Consider an e-commerce application with multiple stores. Each store owner can edit the product catalog of his store.

My current database schema is the following:

item_names: id | name | description | picture | common(BOOL)
items: id | item_name_id | picture | price | description | picture
item_synonyms: id | item_name_id | name | error(BOOL)

Notes: error signifies an incorrect spelling (eg. "Ericson"). description and picture from the item_names table are "globals" that may optionally be overridden by "local" description and picture fields from the items table (just in case the shop owner really wants to give you a different picture to have an item). common helps separate unique item names ("Jimmy Joe's Cheese Pizza" from "Cheese Pizza")

I believe the good side of the schema is:

Enhanced searching &lifier Handling Synonyms: I'm able to query the item_names &lifier item_synonyms tables using name LIKE %QUERY% and acquire their email list of item_name_ids that should be became a member of using the items table. (Good examples of synonyms: "The new sony Ericsson", "The new sony Ericson", "X10", "X 10")

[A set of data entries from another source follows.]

-- ==== Sys2Proof/Certificates/Slice0/Obligations.lean ====
section
/-! DEFINITION. The statements for the provers, with the tables that they are read from: what the manual says each instruction
computes, in plain arithmetic. -/

open Sys2Proof Sys2Proof.Machine

namespace Sys2Proof.Claims

/-! ### Integer results (R100 to R104) -/

/-- What the integer instructions of three registers write: destination, sources, and the relation of operands and result. -/
def threeReg : Instr → Option (Reg × Reg × Reg × (Word → Word → Word → Prop))
  | .add d a b => some (d, a, b, fun x y v => v.toNat = (x.toNat + y.toNat) % 2 ^ 64)
  | .sub d a b => some (d, a, b, fun x y v => v.toNat = (x.toNat + (2 ^ 64 - y.toNat)) % 2 ^ 64)
  | .and d a b => some (d, a, b, fun x y v => ∀ k, v.getLsbD k = (x.getLsbD k && y.getLsbD k))
  | .or d a b => some (d, a, b, fun x y v => ∀ k, v.getLsbD k = (x.getLsbD k || y.getLsbD k))
  | .xor d a b => some (d, a, b, fun x y v => ∀ k, v.getLsbD k = (x.getLsbD k != y.getLsbD k))
  | .andn d a b => some (d, a, b, fun x y v => ∀ k, k < 64 → v.getLsbD k = (x.getLsbD k && !y.getLsbD k))
  | .orn d a b => some (d, a, b, fun x y v => ∀ k, k < 64 → v.getLsbD k = (x.getLsbD k || !y.getLsbD k))
  | .sll d a b => some (d, a, b, fun x y v => v.toNat = x.toNat * 2 ^ (y.toNat % 64) % 2 ^ 64)
  | .srl d a b => some (d, a, b, fun x y v => v.toNat = x.toNat / 2 ^ (y.toNat % 64))
  | .sra d a b => some (d, a, b, fun x y v => v.toInt = x.toInt / 2 ^ (y.toNat % 64))
  | .slt d a b => some (d, a, b, fun x y v => v.toNat = if x.toInt < y.toInt then 1 else 0)
  | .sltu d a b => some (d, a, b, fun x y v => v.toNat = if x.toNat < y.toNat then 1 else 0)
  | .min d a b => some (d, a, b, fun x y v => v.toInt = min x.toInt y.toInt)
  | .max d a b => some (d, a, b, fun x y v => v.toInt = max x.toInt y.toInt)
  | .minu d a b => some (d, a, b, fun x y v => v.toNat = min x.toNat y.toNat)
  | .maxu d a b => some (d, a, b, fun x y v => v.toNat = max x.toNat y.toNat)
  | .addw d a b => some (d, a, b, fun x y v => v.toInt = sx (x.toNat + y.toNat) 32)
  | .subw d a b => some (d, a, b, fun x y v => v.toInt = sx (x.toNat + (2 ^ 64 - y.toNat)) 32)
  | .sllw d a b => some (d, a, b, fun x y v => v.toInt = sx (x.toNat * 2 ^ (y.toNat % 32)) 32)
  | .srlw d a b => some (d, a, b, fun x y v => v.toInt = sx (x.toNat % 2 ^ 32 / 2 ^ (y.toNat % 32)) 32)
  | .sraw d a b => some (d, a, b, fun x y v => v.toInt = sx x.toNat 32 / 2 ^ (y.toNat % 32))
  | .mul d a b => some (d, a, b, fun x y v => v.toNat = x.toNat * y.toNat % 2 ^ 64)
  | .mulh d a b => some (d, a, b, fun x y v => v.toInt = x.toInt * y.toInt / 2 ^ 64)
  | .mulhu d a b => some (d, a, b, fun x y v => v.toNat = x.toNat * y.toNat / 2 ^ 64)
  | .mulhsu d a b => some (d, a, b, fun x y v => v.toInt = x.toInt * (y.toNat : Int) / 2 ^ 64)
  | .div d a b => some (d, a, b, fun x y v =>
      if y.toNat = 0 then v.toNat = 2 ^ 64 - 1
      else if x.toInt = -(2 ^ 63) ∧ y.toInt = -1 then v.toInt = -(2 ^ 63)
      else v.toInt = Int.tdiv x.toInt y.toInt)
  | .divu d a b => some (d, a, b, fun x y v => v.toNat = if y.toNat = 0 then 2 ^ 64 - 1 else x.toNat / y.toNat)
  | .rem d a b => some (d, a, b, fun x y v =>
      if y.toNat = 0 then v = x
      else if x.toInt = -(2 ^ 63) ∧ y.toInt = -1 then v.toInt = 0
      else v.toInt = Int.tmod x.toInt y.toInt)
  | .remu d a b => some (d, a, b, fun x y v => v.toNat = if y.toNat = 0 then x.toNat else x.toNat % y.toNat)
  | _ => none

/-- Bits of a source width (R29). -/
def srcBits : SrcWidth → Nat
  | .b => 8
  | .h => 16
  | .w => 32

Autocompletion: Again, an easy query towards the item_names table. I'm able to avoid using DISTINCT also it minimizes quantity of versions ("The new sony Ericsson Xperia™ X10", "The new sony Ericsson - Xperia X10", "Xperia X10, The new sony Ericsson")

The lower side could be:

Overhead: When placing a product, I query item_names to ascertain if this title already is available. Otherwise, I produce a new entry. When removing a product, I count the amount of records with similar title. If this sounds like the only real item with this title, I remove the entry in the item_names table (simply to keep things clean makes up about possible erroneous distribution). And upgrading may be the mixture of both.

Strange Item Names: Store proprietors sometimes use sentences like "Harry Potter 1, 2 Books + Compact disks + Miracle Hat". There is something off about getting a lot overhead to support cases such as this. This could possibly function as the prime reason I am enticed to choose a schema such as this:

items: id | name | picture | price | description | picture

(... with item_names and item_synonyms as utility tables which i could query)

  • It is possible to better schema you'd recommended?
  • Should item names be stabilized for autocomplete? Is most likely what Facebook does for "School", "City" records?
  • May be the first schema or even the second better/optimal for search?

Thanks ahead of time!

References: (1) Is normalizing a person's name going too far?, (2) Avoiding DISTINCT

EDIT: In case of 2 products being joined concentrating on the same names, an Admin who sees this simply clicks "Make Synonym" that will convert among the names in to the synonym from the other. I do not require a method to instantly identify if the joined title may be the synonym from the other. I am wishing the autocomplete will require proper care of 95% of these cases. Because the table set increases in dimensions, the necessity to "Make Synonym" will decrease. Hope that clears the confusion.

UPDATE: To individuals who want to understand what I went ahead with... I have gone using the second schema but removed the item_names and item_synonyms tables hoping that Solr will give you me having the ability to perform all of the remaining tasks I want:

items: id | name | picture | price | description | picture

Thanks everybody for that help!

If there have been more characteristics uncovered for mapping, I recommend utilizing a fast search index system. You don't need to set aliases as the records are added, the characteristics simply get indexed and every search released returns matches having a relevance score. Go ahead and take top X% as valid matches and display individuals.

Creating and storing aliases appears just like a brute-pressure, labor intensive approach that most likely will not have the ability to adapt to the requirements of your customers.